/-- The comparator is armed (R369). -/
def strikeArmed (s : State) : Bool := s.cf Obj.strikeEnable = 1 && s.applied && s.awake

/-- The pages that Strike saves (R430): the newest 16 not yet durable, marked. -/
def strikePages (s : State) : List LedgerPage :=
  let l := s.ledger.pages
  (l.drop (l.length - 16)).map (fun p => s.sealed { p with
    flags := if bitAt p.flags 0 then p.flags else p.flags + 1
    records := p.records.map (fun r => { r with rflags := if bitAt r.rflags 0 then r.rflags else r.rflags + 1 }) })

/-- The chain of the pages saved follows their new bytes (R421, R430). -/
def chained : List LedgerPage → Option Nat → (LedgerPage → LedgerPage) → List LedgerPage
  | [], _, _ => []
  | p :: r, h, f =>
    let q := f (match h with
      | some x => { p with prevHash := x }
      | none => p)
    q :: chained r (some q.hash) f

/-- Strike (R369, R370, R430): counted; what a complete one saves outlives the stop. -/
def strikes (s : State) (complete : Bool) (copies : Nat) : State :=
  let s := (s.cutCommit copies).sealOpen
  let pages := chained s.strikePages none s.sealed
  let kib := 4 * pages.length + 16
  let s := (s.bump Obj.strikeCount).setOb Obj.lastStrikeTime (s.htime)
  let s := s.setOb Obj.lastStrikeKib (if complete then kib else 0)
  let s : State := if complete then { s with ledger := { s.ledger with strike := pages } } else s
  let old := s
  let t := s.hoistOff 6
  let t : State := { t with boot := { t.boot with strikeReport := if complete then 1 else 2, strikeKib := kib } }
  if !complete then t
  else
    let t : State := { t with
      gd := old.gd.map (fun (e : Nat × GdChannel) => (e.1, ({ off := e.2.off, retryAt := again e.2.retryAt } : GdChannel)))
      sv := old.sv.map (fun (e : Nat × SvChannel) => (e.1, ({ off := e.2.off, retryAt := again e.2.retryAt } : SvChannel)))
      dout := old.dout.map (fun (e : Nat × Dout) =>
        (e.1, ({ off := e.2.off, retries := e.2.retries, retryAt := again e.2.retryAt } : Dout)))
      mx := old.mx.map (fun (e : Nat × MxPort) =>
        (e.1, ({ off := e.2.off, retries := e.2.retries, retryAt := again e.2.retryAt } : MxPort)))
      fab := { t.fab with log := old.fab.log }
      hal := { t.hal with refTick := 0, refNs := old.hal.refNs - 10 * old.hal.refTick } }
    let t := t.setOb Obj.logSeq (old.ob Obj.logSeq)
    let t := forRange 24 (fun t c =>
      let st := old.ob (Obj.gdStatus c)
      (t.setOb (Obj.gdStatus c) ((if bitAt st 14 then 2 ^ 14 else 0) + (if bitAt st 15 then 2 ^ 15 else 0))).setOb
        (Obj.gdRetriesUsed c) (old.ob (Obj.gdRetriesUsed c))) t
    let t := forRange 8 (fun t c =>
      let st := old.ob (Obj.svStatus c)
      (t.setOb (Obj.svStatus c) ((if bitAt st 14 then 2 ^ 14 else 0) + (if bitAt st 15 then 2 ^ 15 else 0))).setOb
        (Obj.svRetriesUsed c) (old.ob (Obj.svRetriesUsed c))) t
    forRange 8 (fun t d =>
      let st := old.ob (Obj.doutStatus d)
      t.setOb (Obj.doutStatus d) ((if bitAt st 14 then 2 ^ 14 else 0) + (if bitAt st 15 then 2 ^ 15 else 0))) t

end State

/-! ## Meanings -/

/-- R15: over a lane in service, while both dies run. -/
def execDieLinkWord (lane : Fin 2) (seq : BitVec 32) (w : LinkWord) (s : State) : Host.Outcome State Fault Refusal :=
  whenever (s.flyRuns && !(s.lane lane).failed) s (s.linkWord seq.toNat w)

/-- R16, R463. -/
def execLaneFailover (lane : Fin 2) (s : State) : Host.Outcome State Fault Refusal :=
  whenever (s.flyRuns && !(s.lane lane).failed) s (s.laneFails lane)

/-- R463. -/
def execLaneRetest (lane : Fin 2) (pass : Bool) (s : State) : Host.Outcome State Fault Refusal :=
  let x := s.lane lane
  whenever (s.flyRuns && x.failed && !x.heldOut && s.cf Obj.laneReturn = 1 && s.passed x.lastTest (sec 1)) s
    (s.laneTested lane pass)

/-- R22, R363. -/
def execPllLock (s : State) : Host.Outcome State Fault Refusal :=
  whenever (s.boot.stage = .pllWait) s
    { s with boot := { s.boot with stage := .images }, tb := { s.tb with pllLocked := true, count := 0 } }

/-- R22: while the PLL is meant to run. -/
def execPllUnlock (s : State) : Host.Outcome State Fault Refusal :=
  whenever (s.flyRuns && s.tb.pllLocked) s s.pllLost

/-- R22: what follows is the Fly die's own (R92). -/
def execForwardedClockLoss (s : State) : Host.Outcome State Fault Refusal :=
  whenever (s.flyRuns && s.tb.pllLocked && !s.hoist.safe) s s.applyHoistSafe

/-- R23: the Fly die stays in boot, and the attempt is repeated. -/
def execPllLockTimeout (s : State) : Host.Outcome State Fault Refusal := .next s

/-- R24. -/
def execLfPeriod (s : State) : Host.Outcome State Fault Refusal := whenever s.tb.lfMode s s.lfStep

/-- R363, R209. In Furled the die is stopped on purpose (R358). -/
def execHoistPorRelease (s : State) : Host.Outcome State Fault Refusal :=
  whenever (s.boot.stage = .off && s.ob Obj.pwrState ≠ pwrFurled) s (s.porReleases 1)

/-- R363. -/
def execHoistPorAssert (copies : Fin 7) (s : State) : Host.Outcome State Fault Refusal := .next (s.porAsserts copies)

/-- R363, R366: starts from power-on, Furled, Strike, RESET_N and boundary scan. From Furled the inputs run again with it
(R209, R358). -/
def execFlyResetReleaseAtStart (s : State) : Host.Outcome State Fault Refusal :=
  let c := s.boot.nextCause
  whenever (s.boot.stage = .flyReset && (c = 1 || c = 2 || c = 6 || c = 7 || c = 9)) s
    (if c = 2 then s.firstLevels.flyRelease else s.flyRelease)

───

§ WHAT TO DO
Select the lines from the entries that include the word "boot".

§ FINAL ANSWER
  let t : State := { t with boot := { t.boot with strikeReport := if complete then 1 else 2, strikeKib := kib } }
  whenever (s.boot.stage = .pllWait) s
    { s with boot := { s.boot with stage := .images }, tb := { s.tb with pllLocked := true, count := 0 } }
/-- R23: the Fly die stays in boot, and the attempt is repeated. -/
  whenever (s.boot.stage = .off && s.ob Obj.pwrState ≠ pwrFurled) s (s.porReleases 1)
  let c := s.boot.nextCause
  whenever (s.boot.stage = .flyReset && (c = 1 || c = 2 || c = 6 || c = 7 || c = 9)) s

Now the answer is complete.